Jammed blades on electric or gas trimmers usually result from tackling jobs too big for the machine. The density of woody stems varies from species to species. Not everything that fits into the cutting zone of a hedge trimmer's teeth can actually be cut. As blades dull with use and sap builds up on the bar, the friction load increases and the cutting ability decreases. Regular maintenance helps avoid jammed blades and damaged trimmers.
Stop the trimmer. Take your fingers off the operating trigger and turn off the power switch.
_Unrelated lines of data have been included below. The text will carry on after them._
/-- The executing packet of a lane, provided the row that runs is the one for its opcode and it has
not started yet. -/
def freshOn (s : State) (l : LaneId) (op : Nat) : Option Exec :=
  match execOf s l with
  | some e => if e.pkt.opcode = op ∧ e.phase = .fresh then some e else none
  | none => none

/-- Writes the reply of an execution that has left its lane. -/
def replyExec (e : Exec) (status : Nat) (body : List Byte) (own : Option Nat) (s : State) : State :=
  replyWith e.pkt e.start e.towpath e.suspended e.clamps status body own s

/-! ## Fault log records (R779–R781) -/

/-- A record waits in RAM for the commit gate; a record that finds 16 waiting is lost (R781). -/
def logRecord (kind src ten pay loc : Nat) (s : State) : State :=
  if s.contain.queue.length < 16 then
    let r : LogRec :=
      { kind := kind, lost := s.contain.lost, src := src, tenant := ten, seq := s.nv.logSeq
        time := s.time, pay := BitVec.ofNat 24 pay, cause := s.aon.startCause, location := loc
        version := s.fw.version, detail := [] }
    (s.onContain fun c => { c with queue := c.queue ++ [r], lost := false }).onNv
      fun n => { n with logSeq := (n.logSeq + 1) % 2 ^ 32 }
  else
    ctrAdd 11 1 ((s.onContain fun c => { c with lost := true }).onNv
      fun n => { n with logSeq := (n.logSeq + 1) % 2 ^ 32 })

end Sys2Proof.Machine
end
Unplug the power cord before attempting to free the blades.
Inspect the blades and determine the cause of the jam. Grasp branches jammed between blade teeth and bend the outer section back toward the stem. Clean breaks usually free the machine. Clip the trimmer free with pruning shears if the branch doesn't break. Shear any broken wood clean with the pruning clippers.
Place the trimmer on the ground or a flat work surface and check for damage and lodged debris. Push out wooden debris stuck between teeth with a small wooden dowel 3/8 or 1/2 inch in diameter. Wear gloves and be careful--a slip could send fingers into the cutting teeth.
Check for bent teeth or cracked blades, either of which could cause more damage to the trimmer. Replace damaged hedge trimmer blades before using the electric hedge trimmer again. Sharpen dull blades to improve the trimmer's performance and prevent more serious issues.
Prevent blade jams by keeping the cutting blades in good condition. Clean blades after use--plain soap and water rubbed over the blades with a clean cloth removes most dirt and sap buildup. Resin removers clear the blades of sticky evergreen sap.
Spray the hedge trimmer blades with oil or WD-40 after cleaning. Regular lubrication increases efficiency and prolongs machine life.